We conclude by listing the necessary and sufficient conditions for reproducing the scaling property of multistable perception as follows: (1) a population of *N* discrete, locally bistable units that spontaneously activate and inactivate with rates ν_{+} and ν_{−}, respectively; (2) the relative rate ν_{+}/ν_{−}, and thus also the steady-state activation *x _{in}* = ν

_{+}/(ν

_{−}+ ν

_{+}), grows with sensory input

*s*; (3) both initial and threshold activation are comparatively small and far from steady-state,

*x*≪

*x*; (4) population size

_{in}*N*is limited by threshold precision; and (5) to obtain the experimentally observed coefficients of variation

*c*≈ 0.6, the distance between threshold and initial condition must be small, θ −

_{v}*x*

_{0}≈ 0.05.

### Neuronal realization of GE process

A neuronal realization of collective activity accumulating in a population of locally bistable assemblies is illustrated in Figure 8. We simulated 20 assemblies of strongly coupled spiking neurons, each balancing excitation and inhibition, such as to express a bistable attractor dynamics. Activations and inactivations occurred spontaneously, driven by endogeneous activity fluctuations (finite-size noise), and both transition rates changed with external input (for details, see Materials and Methods). To initiate a stochastic accumulation of collective activity, we abruptly altered external input, such as to raise the steady-state fraction of active assemblies from near zero to near unity. The spike raster in Figure 8*A* shows individual assemblies activating at different (random) times and, superimposed, the progressive increase of the mean firing rate over all assemblies. The trajectory of collective activity is more predictable than are individual activations. If the threshold for collective activity is low, so that the entire accumulation proceeds far from steady-state, the FPTs of collective activity will reproduce the scaling property of multistable perception (compare Fig. 5*B–D*). Figure 8*B* shows a slightly different situation, with an initial steady-state fraction of *x*_{0} = 0.2 active assemblies. In this case, individual assemblies both activate and (less often) inactivate at different (random) times. Once again, the progressive increase of collective activity can reproduce the scaling property of multistable perception.

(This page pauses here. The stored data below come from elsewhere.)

/-- Merged partial statistics records of a member's planks, ascending (R77). -/
def memberStats (s : State) (planks : List Nat) : List (Nat × StatRec) :=
  planks.foldl (fun m p => (s.plank p).stats.foldl (fun m e => kput noRec m e.1 (statMerge (kget noRec m e.1) e.2)) m) []

/-- Chips of the group of a tree map, ascending. -/
def treeGroup (s : State) (t : Nat) : List Nat := (treeHums s t).flatMap (treeMembers s t)

/-- Every member that the tree map counts has contributed, once (R160). -/
def allContributed (s : State) (t : Nat) (others : List Nat) : Bool :=
  let cs := (chipNo s :: others).mergeSort (fun a b => decide (a ≤ b))
  cs == treeGroup s t

/-- Reduced statistics of every tensor; one that nobody holds is zero. -/
def reduceStats (n : Nat) (parts : List (Nat × List (Nat × StatRec))) : List (Nat × StatRec) :=
  (List.range n).map (fun t => (t, treeFoldUp statMerge statZero (parts.map (fun x => (x.1, kget noRec x.2 t)))))

/-! ## Tests and triggers (R81, R126) -/

/-- Exact comparison x × 2^k > y of FP32 values; none holds with a NaN. -/
def exceeds (x : F32) (k : Nat) (y : F32) : Bool :=
  match f32 x, f32 y with
  | .fin false a, .fin false b => b.lt (a.scale k)
  | .inf false, .fin _ _ => true
  | .fin _ _, .inf true => true
  | .fin false a, .fin true _ => !a.isZero
  | _, _ => false

/-- A tensor crosses an enabled test of Table 3-7. -/
def crossesTest (r : BitVec 512) (c : StatRec) : Bool :=
  (fget r Ten.BRIM_EN == 1 && decide (c.elems < c.brimElems * 2 ^ fget r Ten.BRIM_K)) ||
  (fget r Ten.SUNK_EN == 1 && decide (c.blocks < c.sunkBlocks * 2 ^ fget r Ten.SUNK_K)) ||
  (fget r Ten.RMSE_EN == 1 && exceeds c.err2 (fget r Ten.RMSE_K) c.in2)

/-- A laddered tensor on rung 2 or 3 overflows its outlier list too often (R126). -/
def sedgeTrigger (l : BitVec 512) (c : StatRec) : Bool :=
  fget l Lad.LADDER_EN == 1 && (fget l Lad.PEND_RUNG == 2 || fget l Lad.PEND_RUNG == 3) &&
  decide (c.elems < c.sedgeOvf * 2 ^ fget l Lad.OVF_K)

/-- Tensors that cross their tests, chunk tensors apart (R81, R293). -/
def crossedTids (s : State) (j : Job) (rs : List (Nat × StatRec)) : List Nat :=
  let cs := chunkTids s j
  (rs.filter (fun r => !cs.contains r.1 && crossesTest (jobTensor s j r.1) r.2)).map (·.1)

/-- Laddered tensors with a trigger (R126). -/
def triggeredTids (s : State) (j : Job) (replay : Bool) (crossed : List Nat) (rs : List (Nat × StatRec)) : List Nat :=
  (rs.filter (fun r =>
    let l := jobLadder s j r.1
    sedgeTrigger l r.2 || (fget l Lad.LADDER_EN == 1 && replay && crossed.contains r.1))).map (·.1)

/-- A trigger sets MARKED and raises PEND_RUNG below MAX_RUNG (R126). -/
def raisePending (s : State) (j : Job) (tid : Nat) : State :=
  let l := fset (jobLadder s j tid) Lad.MARKED 1
  let up := decide (fget l Lad.PEND_RUNG < fget l Lad.MAX_RUNG)
  setLadder s j tid (if up then fset l Lad.PEND_RUNG (fget l Lad.PEND_RUNG + 1) else l)

/-! ## The verdict (R161, R171, R174) -/

/-- L of R171. -/
def stepLoss (c : CheckRec) : F32 := divR c.lossSum (natF32 c.tokens)

/-- The loss-spike test (R171). -/
def lossSpike (s : State) (j : Job) (c : CheckRec) : Bool :=
  let pol := policyOf s j
  let r := stepRec s j
  let mu : F32 := BitVec.ofNat 32 (fget r SR.LOSS_MEAN)
  let var : F32 := BitVec.ofNat 32 (fget r SR.LOSS_VAR)
  let m := natF32 (fget pol Policy.SPIKE_M)
  let d := subR (stepLoss c) mu
  fget pol Policy.SPIKE_EN == 1 && decide (fget pol Policy.SPIKE_WARM ≤ fget r SR.UPD_COUNT) && cmpF 2 0 d
    && cmpF 2 (mulR (mulR m m) var) (mulR d d)

/-- SCALE of R174. -/
def stepScale (s : State) (j : Job) (c : CheckRec) : F32 :=
  let pol := policyOf s j
  let ratio := toF32 .rne (.fin false ⟨c.tokensAll, c.tokens, 0⟩)
  let clip := if fget pol Policy.CLIP_EN = 0 then one32
    else minF one32 (divR (BitVec.ofNat 32 (fget pol Policy.CLIP_NORM)) (sqrtF .rne (mulR c.gradSq (mulR ratio ratio))))
  if c.tokens = 0 then one32 else mulR ratio clip

/-- Any V flag, and any H flag, of a record. -/
def checkV (c : CheckRec) : Bool :=
  c.vFault || c.vRefusal || c.vOwnership || c.vOrphaned || c.vCancelled || c.vMismatch || c.vSuspect || c.vHost
def checkH (c : CheckRec) : Bool := c.hHost || c.hIntegrity || c.hReplica

/-- Class byte of a tensor of a job (Table 15-6). -/
def jobClass (s : State) (j : Job) (tid : Nat) : Nat := (s.byte (fget j.man Man.CLASSES + tid)).toNat

/-- The verdict of Table 7-3, and whether REBLOCK_END gave it. `first` says that this is the first round. -/
def deriveVerdict (s : State) (j : Job) (c : CheckRec) (spike first : Bool) : Nat × Bool :=
  let pol := policyOf s j
  let gradBad := (List.range j.lists.tensors).any (fun t =>
    bit (jobClass s j t) 1 && decide (0 < (reducedStat s j t).nonfinite))
  if checkV c || decide (0 < c.gradNonfin) || gradBad || c.tokens == 0 ||
      (fget pol Policy.SEQ_POLICY == 1 && decide (0 < c.seqMasked)) || (spike && fget pol Policy.SPIKE_VOID == 1) then
    (Vd.void, false)
  else if 0 < c.suspect && first then (Vd.suspect, false)
  else if checkH c then (Vd.held, false)
  else if 0 < c.reblockTensors then
    if c.attempt ≤ fget pol Policy.REBLOCK_MAX then (Vd.reblock, false)
    else ((if fget pol Policy.REBLOCK_END = 0 then Vd.clean else if fget pol Policy.REBLOCK_END = 1 then Vd.void else Vd.held), true)
  else (Vd.clean, false)

/-! ## Stage U1 staged by Check (R66, R128, R129, R171 to R173) -/

/-- New header and history entry of a tensor that was converted in the committed attempt (R66). -/
def stagedTensor (s : State) (j : Job) (tid : Nat) : List (Nat × List Byte) :=
  let c := reducedStat s j tid
  if c.elems = 0 then [] else
  let off := fget j.man Man.TENSORS + 320 * tid
  let r := jobTensor s j tid
  let h := fget r Ten.HLEN_M1 + 1
  let head := fget r Ten.HEAD
  let r := fset (fset r Ten.HEAD ((head + 1) % h)) Ten.COUNT (min h (fget r Ten.COUNT + 1))
  [(off + 64 + 4 * head, leBytes 4 c.pmax.toNat), (off, leBytes 8 (r.toNat % 2 ^ 64))]

/-- Ladder record of a laddered tensor after a commit (R128, R129). -/
def stagedLadder (j : Job) (l : BitVec 512) (tid : Nat) : BitVec 512 :=
  let rung := fget l Lad.RUNG
  if fget l Lad.PEND_RUNG ≠ rung then
    fset (fset (fset l Lad.RUNG (fget l Lad.PEND_RUNG)) Lad.CLEAN_RUN 0) Lad.LAST_CHANGE j.step
  else if fget l Lad.MARKED = 1 then
    let l := fset l Lad.CLEAN_RUN 0
    if rung = fget l Lad.MAX_RUNG then fset l Lad.TRIGGERS (satInc 32 (fget l Lad.TRIGGERS)) else l
  else if j.crossed.contains tid then fset l Lad.CLEAN_RUN 0
  else
    let n := satInc 16 (fget l Lad.CLEAN_RUN)
    if fget l Lad.DOWN_AFTER != 0 && decide (fget l Lad.DOWN_AFTER ≤ n) && decide (1 < rung) then
      fset (fset (fset l Lad.RUNG (rung - 1)) Lad.CLEAN_RUN 0) Lad.LAST_CHANGE j.step
    else fset l Lad.CLEAN_RUN n

/-- Loss statistics after a commit (R171): LOSS_MEAN and LOSS_VAR. -/
def stagedLoss (s : State) (j : Job) : F32 × F32 :=
  let r := stepRec s j
  if fget r SR.UPD_COUNT = 0 then (j.loss, 0) else
  let alpha : F32 := BitVec.ofNat 32 ((127 - fget (policyOf s j) Policy.SPIKE_K) * 2 ^ 23)
  let mu : F32 := BitVec.ofNat 32 (fget r SR.LOSS_MEAN)
  let var : F32 := BitVec.ofNat 32 (fget r SR.LOSS_VAR)
  let d := subR j.loss mu
  (addR mu (mulR alpha d), mulR (subR one32 alpha) (addR var (mulR alpha (mulR d d))))

/-- P1 and P2 of an optimizer record after a commit (R173, Table 7-10). -/
def stagedOpt (s : State) (j : Job) (tid : Nat) : Nat × List Byte :=
  let off := fget j.man Man.OPT + 32 * tid
  let r := s.recAt off 256
  let w (hi lo : Nat) : F32 := BitVec.ofNat 32 (fld r hi lo)
  (off + 20, leBytes 4 (mulR (w 191 160) (w 63 32)).toNat ++ leBytes 4 (mulR (w 223 192) (w 95 64)).toNat)

/-- Tensor ids that the member's optimizer updates. -/
def updatedTids (j : Job) : List Nat := (j.lists.blocks.map (fun b => b.2.toNat)).eraseDups

/-- The staged copies of every record that stage U1 changes (R172). -/
def stagedAll (s : State) (j : Job) : List (Nat × List Byte) :=
  let cs := chunkTids s j
  let tids := List.range j.lists.tensors
  let loss := stagedLoss s j
  let sr := fget j.man Man.STEPREC
  (tids.filter (fun t => !cs.contains t)).flatMap (stagedTensor s j)
  ++ (tids.filter (fun t => fget (jobLadder s j t) Lad.LADDER_EN == 1)).map (fun t =>
      (fget j.man Man.LADDER + 64 * t, leBytes 64 (stagedLadder j (jobLadder s j t) t).toNat))
  ++ [(sr + 32, leBytes 8 (fget (stepRec s j) SR.UPD_COUNT + 1) ++ leBytes 4 loss.1.toNat ++ leBytes 4 loss.2.toNat)]
  ++ (updatedTids j).map (stagedOpt s j)

/-- Weights whose tensor enters rung 3 at this commit: their factors take four iterations (R122, R129). -/
def enteringRung3 (s : State) (j : Job) : List Nat :=
  ((List.range j.lists.tensors).filter (fun t =>
    let l := jobLadder s j t
    fget l Lad.LADDER_EN == 1 && fget l Lad.RUNG != 3 && fget (stagedLadder j l t) Lad.RUNG == 3)).map
    (fun t => fget (jobLadder s j t) Lad.NAP_TID)

/-- Where the staged copies lie in the job's staging area: one after the other, in the order in which they are staged
(assumption 101). -/
def stagedAt (base : Nat) : List Nat → List Nat
  | [] => []
  | n :: ns => base :: stagedAt (base + n) ns

/-- Write the staged copies into the staging area (R172). -/
def writeStaged (s : State) (j : Job) (st : List (Nat × List Byte)) : State :=
  ((stagedAt (fget j.man Man.STAGING) (st.map (fun w => w.2.length))).zip st).foldl
    (fun s w => hbmStore (hbmNote s w.2.1 w.2.2.length) w.1 w.2.2) s

/-- A step commits (R172): Check writes the staged copies, and Update begins, with the gradient scale of its check record (R174). -/
def commitStep (s : State) (id : Nat) : State :=
  match findJob s id with
  | none => s
  | some j =>
    let st := stagedAll s j
    let nap := enteringRung3 s j
    let scale := match j.red with
      | some c => stepScale s j c
      | none => j.scale
    setStep (writeStaged (hbmNotes s ((updatedTids j).map (fun t => (fget j.man Man.OPT + 32 * t, 32)))) j st) id (fun j => { j with
      phase := 6
      scale := scale
      stage := 0
      staged := st.map (fun w => (w.1, w.2.length))
      napDue := nap })

/-- Act on a derived verdict (R162): Suspect and Held wait, the others are final. -/
def actVerdict (s : State) (id v : Nat) (c : CheckRec) : State :=
  if v = Vd.suspect || v = Vd.held then setStep s id (fun j => { j with verdict := v, waited := 0 })
  else if v = Vd.void then voidStep s id c
  else if v = Vd.reblock then finalVerdict s id v c
  else commitStep (finalVerdict s id v c) id

/-- The members' records and statistics are folded, the ladders act on them and the verdict is derived. -/
def checkFolds (s : State) (j : Job) (mine : CheckRec) (others : List MemberPart) : State :=
  let c := treeFoldUp mergeCheck mine ((chipNo s, mine) :: others.map (fun o => (o.chip.toNat, o.check)))
  let rs := reduceStats j.lists.tensors
    ((chipNo s, memberStats s (jobPlanks s j.id.toNat)) :: others.map (fun o => (o.chip.toNat, o.stats)))
  let s := writeStatTable (hbmNotes s ((fget j.man Man.STEPREC, 64) :: (fget j.man Man.CLASSES, j.lists.tensors) :: recordRanges j)) j rs
  let crossed := crossedTids s j rs
  let trig := triggeredTids s j j.replay crossed rs
  let s := trig.foldl (fun s t => raisePending s j t) s
  let c := { c with reblockTensors := satAdd 32 c.reblockTensors crossed.length, triggers := satAdd 32 c.triggers trig.length }
  let spike := c.tokens != 0 && lossSpike s j c
  let d := deriveVerdict s j c spike true
  let s := setStep s j.id.toNat (fun j => { j with
    red := some c
    marked := crossed
    crossed := (j.crossed ++ crossed ++ trig).eraseDups
    spike := spike
    rbEnd := d.2
    loss := if c.tokens = 0 then 0 else stepLoss c })
  actVerdict s j.id.toNat d.1 c

/-- A Held step is resolved by the members' decisions: 1 commit, 2 Void, 3 replay, Void when they differ (R165). -/
def resolveHeld (s : State) (j : Job) (c : CheckRec) (decision : Nat) (others : List (BitVec 14 × BitVec 8)) : State :=
  let id := j.id.toNat
  if others.any (fun d => d.2.toNat != decision) then voidStep s id { c with vHost := true }
  else if decision = 1 then commitStep (finalVerdict s id Vd.clean c) id
  else if decision = 2 || j.attempt = 15 then voidStep s id c
  else finalVerdict s id Vd.held c

/-- The reductions that CHECK_REDUCTION_COMPLETE ends (R160, R161, R165), once every member of the group has contributed: that of the
check records, and that of the decisions on a Held step for which this member's own has come. -/
def checkReduced (s : State) (id : Nat) (others : List MemberPart) : State :=
  match findJob s id with
  | none => s
  | some j =>
    match j.own with
    | none => s
    | some mine =>
      if j.phase ≠ 5 || j.final || !allContributed s (jobTree j) (others.map (·.chip.toNat)) then s else
      match j.red with
      | none => checkFolds s j mine others
      | some c =>
        match j.decided with
        | some d => if j.verdict = Vd.held then resolveHeld s j c d (others.map (fun o => (o.chip, o.decision))) else s
        | none => s

/-- CHECK_REDUCTION_COMPLETE. -/
def execCheckReductionComplete (job : BitVec 16) (others : List MemberPart) (s : State) : Out :=
  .next (checkReduced s job.toNat others)

/-! ## A new attempt (R155, R156, R167) -/

/-- Attempt state of a plank ends (Table 7-1, R151, R304). -/
def resetAttemptPlank (s : State) (p : Nat) : State :=
  let held := accState s p 1 == AccSt.held && (getAcc s p 1).fill.isSome
  let s := if held then freeAcc s p 1 else s
  let s := (emptyFill s p).rset (Reg.FILL_PTR_ITEM_HELD p) 0
  s.modPlank p (fun k => { k with accSeq := 0, ilvPos := 0 })

/-- The loss records and the sequence mask clear (Table 7-1). -/
def clearLosses (s : State) (j : Job) : State := hbmStore s (fget j.man Man.LOSS) (List.replicate 2048 0)

/-- Begin phase 1 of an attempt: the attempt state of Table 7-1 is cleared. -/
def beginAttempt (s : State) (id attempt : Nat) (replay : Bool) : State :=
  match findJob s id with
  | none => s
  | some j =>
    let s := clearStatTable (clearLosses ((jobPlanks s id).foldl resetAttemptPlank s) j) id
    setStep s id (fun j => { j with
      attempt := attempt
      phase := 1
      verdict := 0
      final := false
      stage := 0
      spike := false
      rbEnd := false
      replay := replay
      own := none
      red := none
      replayed := 0
      waited := 0
      decided := none
      flags2 := 0 })
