/-- CONTEXT_WRITE_COMPLETE (R207): once the engine's queues are empty, the core's transfers done and the array Suspended or
counting as such, the record is written and the core is Quiesced. -/
def execContextWriteComplete (p : PlankId) (s : State) : Out :=
  .next (
    let k := s.plank p
    match k.quiesce with
    | none => s
    | some q =>
      if !coreActive s p || !k.port2.isEmpty || !k.port3.isEmpty || s.fab.xfers.any (fun x => x.plank == p.val)
        || !arrayQuiet s p || k.ctxLost then s
      else match firstBad s p [ownCells] [(ctxOff s p, ctxBytes)] with
        | some b => ctxFails (spillViolation s p b 0) p
        | none =>
          contextWritten s p q)

/-- Registers, engine and data memory as the record at an offset has them (R208 step 1). -/
def reloadCore (s : State) (p at0 : Nat) : State :=
  let word (o : Nat) : Word64 := BitVec.ofNat 64 (s.le (at0 + o) 8)
  let tabs := (List.range 4).map (fun i => (s.byte (at0 + 440 + i)).toNat % 64)
  let vm := s.recAt (at0 + 368) 512
  let dm := s.bytes (at0 + 4096) 65536
  let vs := (List.range 16384).map (fun i => (BitVec.ofNat 32 (s.le (at0 + 69632 + 4 * i) 4) : F32))
  let s := s.modPlank p (fun k => { k with
    x := kputs noWord [] 1 ((List.range 31).map (fun i => word (64 + 8 * i)))
    csr := kputs noWord [] 0 ((List.range 7).map (fun i => word (312 + 8 * i)))
    vm := vm
    dmem := kputs noByte [] 0 dm
    v := kputs noF32 [] 0 vs })
  let s := s.setWord (Reg.XI_XI p).off (word 432)
  let s := s.setPc p (word 8).toNat
  tabs.zipIdx.foldl (fun s t => if t.1 = 0 then s.rset (slotF p t.2) 0 else loadTable s p t.2 t.1) s

/-- The accumulator that the continue-from-spill copy names: the one that was Accumulating, else the lower live one (R208). -/
def resumeSel (s : State) (p : Nat) : Nat :=
  if spillAccumulating s p 0 then 0 else if spillAccumulating s p 1 then 1 else if bit (spillLive s p) 0 then 0 else 1

/-- Steps 2 and 3 of R208: the spilled descriptor continues, then the waiting descriptor is issued; a spill record without a
live accumulator is dropped (R107). -/
def resumeArray (s : State) (p : Nat) (waiting : Option Nat) : State :=
  if s.rbit (Reg.PLANK_STATUS_SPILL_VALID p) && spillLive s p != 0 then
    let s := s.modPlank p (fun k => { k with waitOff := waiting })
    let sel := resumeSel s p
    let d := fset (spillDesc s p sel) Desc.ACC 2
    let off := spillOff s p + 64 + 32 * sel
    if fget d Desc.OPC = 1 then (issueDesc s p d off none .clean).2
    else
      -- a loaded-in accumulator has no pass to continue: its record is reloaded and it stays Held (R107, assumption 113)
      let r : PassRun := ⟨fset d Desc.SEL sel, 0, off, 0, 0, 0, 0, none⟩
      refreshPlank (setPlankState (s.modPlank p (fun k => { k with reload := some r })) p PlankSt.idle) p
  else
    let s := if s.rbit (Reg.PLANK_STATUS_SPILL_VALID p) then s.rset (Reg.PLANK_STATUS_SPILL_VALID p) 0 else s
    let s := if plankState s p = PlankSt.suspended then setPlankState s p PlankSt.idle else s
    match waiting with
    | some off => (issuePass s p off none .clean).2
    | none => s

/-- The core takes its state from the context record and runs; the array resumes (R208). -/
def coreResumed (s : State) (p : Nat) : State :=
  let at0 := storeBase p + ctxOff s p
  let h := s.recAt at0 512
  let s := reloadCore s p at0
  let s := s.rset (Reg.CORE_STATUS_CTX_VALID p) 0
  let s := setCore s p CoreSt.running
  resumeArray s p (if fget h (191, 191) = 1 then some (fget h (190, 128) % 2 ^ 24) else none)

/-- CORE_RESUME (R208): the stream runs again, or the core has none; the quiesce instruction is the next to execute. `ecc` is what
SECDED finds on the context record (R232). -/
def execCoreResume (p : PlankId) (ecc : CoreEcc) (s : State) : Out :=
  .next (
    let runs := match (s.plank p).stream with
      | some n => streamState s n == St.running
      | none => true
    if coreState s p ≠ CoreSt.quiesced || !s.rbit (Reg.CORE_STATUS_CTX_VALID p) || !runs then s
    else
      match firstBad s p [ownCells] [(ctxOff s p, ctxBytes)] with
      | some b => ctxFails (spillViolation s p b 0) p
      | none =>
        let bad := storeErrs s p ecc [(ctxOff s p, ctxBytes)]
        let s := eccCounts s p ecc bad
        if bad ≠ 0 then ctxFails s p
        else
          coreResumed s p)

/-! ## Start and reset (R209) -/

/-- A write of CORE_CTL.DISCARD_CTX. -/
def discardCtxOp (p : Nat) (s : State) : State :=
  if !s.rbit (Reg.CORE_STATUS_CTX_VALID p) then s
  else contextLost (s.rset (Reg.CORE_STATUS_CTX_VALID p) 0) p

/-- CORE_START (R209). -/
def execCoreStart (p : PlankId) (w : Writer) (s : State) : Out :=
  .next (regCommand s w (Reg.CORE_CTL_START p).off (coreStartOp p))

/-- CORE_RESET (R209). -/
def execCoreReset (p : PlankId) (w : Writer) (s : State) : Out :=
  .next (regCommand s w (Reg.CORE_CTL_RESET p).off (fun s => resetCore s p))

/-- CORE_DISCARD_CTX (R207). -/
def execCoreDiscardCtx (p : PlankId) (w : Writer) (s : State) : Out :=
  .next (regCommand s w (Reg.CORE_CTL_DISCARD_CTX p).off (discardCtxOp p))

/-- CORE_AUTO_RESET (R209): Hjelper, once it runs, resets a Trapped core. -/
def execCoreAutoReset (p : PlankId) (s : State) : Out :=
  .next (if coreState s p = CoreSt.trapped && s.rget Reg.HJ_STATUS_STATE = 1 then resetCore s p else s)

end Sys2Proof.Machine
end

For comparison, we also illustrate an alternative scenario that accumulates collective activity in a comparable way but cannot reproduce a scaling property (Fig. 8*C*). For this purpose, we simulated assemblies of weakly coupled spiking neurons, which do not express a bistable dynamics. Instead, the activity of each assembly fluctuates endogenously (finite-size noise) about a steady-state that is set by external input. To obtain a stochastic accumulation, we gradually increased external input, such as to raise the steady-state from low to high activity. The spike raster shows individual assemblies becoming progressively more active and, superimposed, the collective activity from all assemblies.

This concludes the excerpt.